Иностранных авторов знает, как русских.
О Гете не говорит горячо. Считает, что Ломоносов ничем не меньше, а как ученый - больше. Пушкин - больше Гете.20
Анатоля Франса21 очень любит. Переписывался с ним и видался. Настойчиво его хвалит. Не любит баллады о Редингской тюрьме22 Хвалит Йеста Берлинга Лагерлеф.23 Помню еще: Бернард Шоу24 - ядовитый старик, но любезный. Явился на званый вечер, где все были во фраках, в каком-то эдаком пиджаке невозможного какого-то цвета, табачного, все у него висит, вот эдак... И в скрипучих огромных башмаках.
- А как Вы были одеты, позвольте узнать? С улыбкой:
- Такая куртка была... (И рассказ о сюртуке, который висит в Берлине, в шкафу у друзей.) Очень даже приличным человеком выглядел в сюртуке.

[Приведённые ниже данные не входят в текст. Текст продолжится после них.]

-- ==== Sys2Proof/Machine/Engines.lean ====
section
/-! DEFINITION. Engine operations (R352 to R368): reading and writing as an engine does, the checks made at issue, and
the transfers of the copy engines, the indirect-stream engine and HANDOFF. -/

namespace Sys2Proof.Machine

/-! ## The engine's steps -/

/-- Why an engine stops: a fault that halts the operation, a wait (for the host, a full mailbox, a flushing read), or a
generator that another stream holds. -/
inductive EngStop where
  | fault (f : FaultInfo)
  | wait
  | busy
  deriving DecidableEq, Repr

/-- A computation of an engine over the machine. -/
abbrev EngM (α : Type) := ExceptT EngStop (StateM State) α

/-- Run a computation: its result and the state it leaves. -/
def EngM.go {α : Type} (m : EngM α) (s : State) : Except EngStop α × State := m.run s

/-- Halt the operation on a fault at an address. -/
def engFault {α : Type} (code : Code) (addr : Nat) : EngM α := throw (.fault { code, raddr := BitVec.ofNat 64 addr })

/-- Change the state. -/
def engMod (f : State → State) : EngM Unit := modify f

/-- Repeat a step for `n` indices from `i`. -/
def engLoop (body : Nat → EngM Unit) : Nat → Nat → EngM Unit
  | 0, _ => pure ()
  | n + 1, i => do body i; engLoop body n (i + 1)

/-- Collect the results of a step for each element. -/
def engMap {α β : Type} (f : α → EngM β) : List α → EngM (List β)
  | [] => pure []
  | a :: t => do let b ← f a; let bs ← engMap f t; pure (b :: bs)

/-! ## Reading and writing -/

/-- Translate an address for an engine of a core: a miss waits for the die's walkers (R71), and a fault halts only the operation
(R65). -/
def engPlace (core : Nat) (o : EngOp) (va : Nat) (acc : AccKind) : EngM Place := do
  let s ← get
  let a : DWord := BitVec.ofNat 64 va
  match s.lookup core o.ctx a acc with
  | .hit p => set (s.tlbPull core o.ctx a acc); pure p
  | .fault f => throw (.fault f)
  | .miss => set (s.missAt core o.ctx a acc (.op core o.id)); throw .wait

/-- An SP address of the team an operation serves (R45). -/
def State.opSp (s : State) (core : Nat) (team : Option Nat) (a n : Nat) : Except Code Place :=
  match team.bind (s.core core).team? with
  | none => .error .windowPerm
  | some t => if a + n ≤ t.lrec.spb then .ok (.sp core (t.spBase + a)) else .error .windowPerm

/-- The context of an operation as its team numbers the cores (R443). -/
def State.opCtx (s : State) (core : Nat) (o : EngOp) : Option Ctx :=
  (s.ctx? o.ctx).map fun c => c.viewed ((o.team.bind (s.core core).team?).bind Team.view)

/-- A WN address of an operation. -/
def State.opWn (s : State) (core : Nat) (o : EngOp) (a n : Nat) (write : Bool) : Except Code Place :=
  match s.opCtx core o with
  | none => .error .windowPerm
  | some c => s.wnPlace c core a n (if write then .store else .load)

/-- Where a part of a transfer lies: space code 0 GL, 1 SP, 2 WN. -/
def engAt (core : Nat) (o : EngOp) (space addr n : Nat) (write : Bool) : EngM Place := do
  match space with
  | 0 => engPlace core o addr (if write then .write else .read)
  | 1 => match (← get).opSp core o.team addr n with
    | .ok p => pure p
    | .error e => engFault e addr
  | _ => match (← get).opWn core o addr n write with
    | .ok p => pure p
    | .error e => engFault e addr

/-- The parts of a GL range that lie in one 64-byte sector each. -/
def pieces : Nat → Nat → Nat → List (Nat × Nat)
  | 0, _, _ => []
  | f + 1, a, n => if n = 0 then [] else (a, min n (64 - a % 64)) :: pieces f (a + min n (64 - a % 64)) (n - min n (64 - a % 64))

/-- The context of an operation is saved on its core. -/
def State.savedOn (s : State) (core x : Nat) : Bool := (s.core core).images.any fun i => i.ctx == x

/-- The scratchpad of a team that is saved on a core, as its image holds it: its size and bytes. -/
def State.savedSpad (s : State) (core : Nat) (o : EngOp) : Option (Nat × List (BitVec 8)) :=
  ((s.core core).images.find? fun i => i.ctx == o.ctx).bind fun i => o.team.bind fun t =>
    (i.teams.find? fun y => y.id == t).map fun y => (y.lrec.spb, tabGet [] t i.spad)

/-- Write bytes into the scratchpad of a saved team. -/
def State.putSaved (s : State) (core : Nat) (o : EngOp) (a : Nat) (bs : List (BitVec 8)) : State :=
  let put (old : List (BitVec 8)) : List (BitVec 8) := old.take a ++ bs ++ old.drop (a + bs.length)
  s.modCore core fun k =>
    { k with images := mapIf (fun i => i.ctx == o.ctx) (fun i => { i with spad := mapIf (fun q => some q.1 == o.team) (fun q => (q.1, put q.2)) i.spad }) k.images }

/-- An SP access of an operation whose team is saved: it is made to the save image, in which the scratchpad lies meanwhile (R434). None
while the team is on its core. -/
def engSaved (core : Nat) (o : EngOp) (space addr n : Nat) : EngM (Option (List (BitVec 8))) := do
  let s ← get
  if space != 1 || (o.team.bind (s.core core).team?).isSome then pure none
  else match s.savedSpad core o with
    | none => pure none
    | some (spb, bs) => if addr + n ≤ spb then pure (some ((bs.drop addr).take n)) else engFault .windowPerm addr

/-- The requester an operation is, and its context. -/
def EngOp.by_ (o : EngOp) (core : Nat) : Option (Nat × Requester) := some (o.ctx, .op core o.id)

/-- An engine of a core reads bytes at a place: the die's dirty bytes of the sector are written back first (R88). -/
def State.engGet (s : State) (core : Nat) (by_ : Option (Nat × Requester)) (p : Place) (n : Nat) : State × List (BitVec 8) :=
  let s := match p with
    | .dev _ | .host _ _ true => s.dieClean (dieOf core) p.sector
    | _ => s
  s.homeRead by_ p n

/-- An engine writes bytes at a place: the die's copies are written back and invalidated first (R88); a host-owned page
takes a posted write (R101); a mailbox register takes a mailbox store (R50), which may have to wait. -/
def State.engPut (s : State) (core : Nat) (p : Place) (bs : List (BitVec 8)) (src : Nat × Nat) : Option State :=
  match p with
  | .dev _ => some ((s.dieFlush (dieOf core) p.sector).homePoke (some (dieOf core)) p bs)
  | .host vf a true => some (((s.dieFlush (dieOf core) p.sector).homePoke (some (dieOf core)) p bs).posted core vf a)
  | .host vf a false => some ((s.pokeN p bs).posted core vf a)
  | .mbox t slot reg lane => s.mailArrive t slot reg lane (bytesWords bs) (some src) none
  | _ => some (s.homePoke none p bs)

О приходивших к нему американских писателях, вежливо с ним говоривших и высказывавших мнение, что русских надо связать веревками:
- А веревок у вас хватит?
========= Собственные книги его лежат небольшими стопочками на нижней полке, на самой нижней, у пола. Когда метут пыль, -то на них. Это не поза, недоброжелатели, - т.е. ни тени позы! Просто для него естественно: тут Толстой, там - Стендаль, здесь - Пушкин. А Горький как-то лег там, внизу.
Раздает эти стопочки, и только один полный комплект, 17 томов, удалось от него спасти, - он внизу, у невестки.
Из всех своих вещей больше всего любит Рождение человека.
Мы вышли на балкон. На соседнем балконе (высоко над садом) купали Марфу в нагретой на солнце воде и она отчаянно плакала, - не любит теплой воды. Увидав деда, закричала сквозь слезы: Де`дука... Он тут же прошел к ней, сел у ванны на корточки и стал ее уговаривать: Да, обижают нас. Очень нас обижают... И не отходил до конца процедуры.
========= [220]
Мы до вечера не уходили к себе. Лиловое небо, медленно тая, тускнея, темнея, опрокинулось черным шаром. От сада было видно лишь сухое деревцо в луче окна. Мы вышли в этот исчезнувший сад.
Море, весь день стоявшее синей чертой, - полосой широкой, вон там. Оно растаяло в этой огромной ночи, как снежок в горячей руке. В ней же, в этой бездонной ладони, скрылись - сгорели? - горы. О селениях, шумных и тесных, стихших, кротко повествуют огни. Мы шли вслед за Горьким по невидимой тропинке. Он рассказывал о Капри. Сзади, из светлых провалов дверей и окон, неслась струнная музыка. Неужели - еще вчера? - я не знала этого голоса? Глуховатого, тихого... Сквозь голос, ночь и огни - горькая настороженность слуха, ловящего звук его кашля.
ГЛАВА ВТОРАЯ
Кисейный полог от москитов, мозаичный пол с букетами роз, горячая лестничка узких солнечных лучиков сквозь жалюзи, первое утро в Сорренто.
Не настоящие - и потому милей - фоксы провожают меня вверх по лестнице в полутемную комнату, где уже все отпили кофе. Гигантские мячи апельсинов и персики с хорошее антоновское яблоко, сухой поджаренный итальянский хлеб. Виноград с кусочками льда. Я одна.
Это - неповторимый час. В гладкой, как зеркало, неизвестности - а уж некие лучи отразились - лежит передо мной предстоящая жизнь в Сорренто. В окно, полузакрытое ставней, виден кусок выжженного мелового сада, слышен детский голос. Это - Марфа? Дверь отворилась, вошел Горький. В стакане нес скорпиона. Поймал его на своей постели. Взял руками: Только осторожно брать надо. Опасен укус в апреле. Как опасна всякая тварь, когда она занята любовью.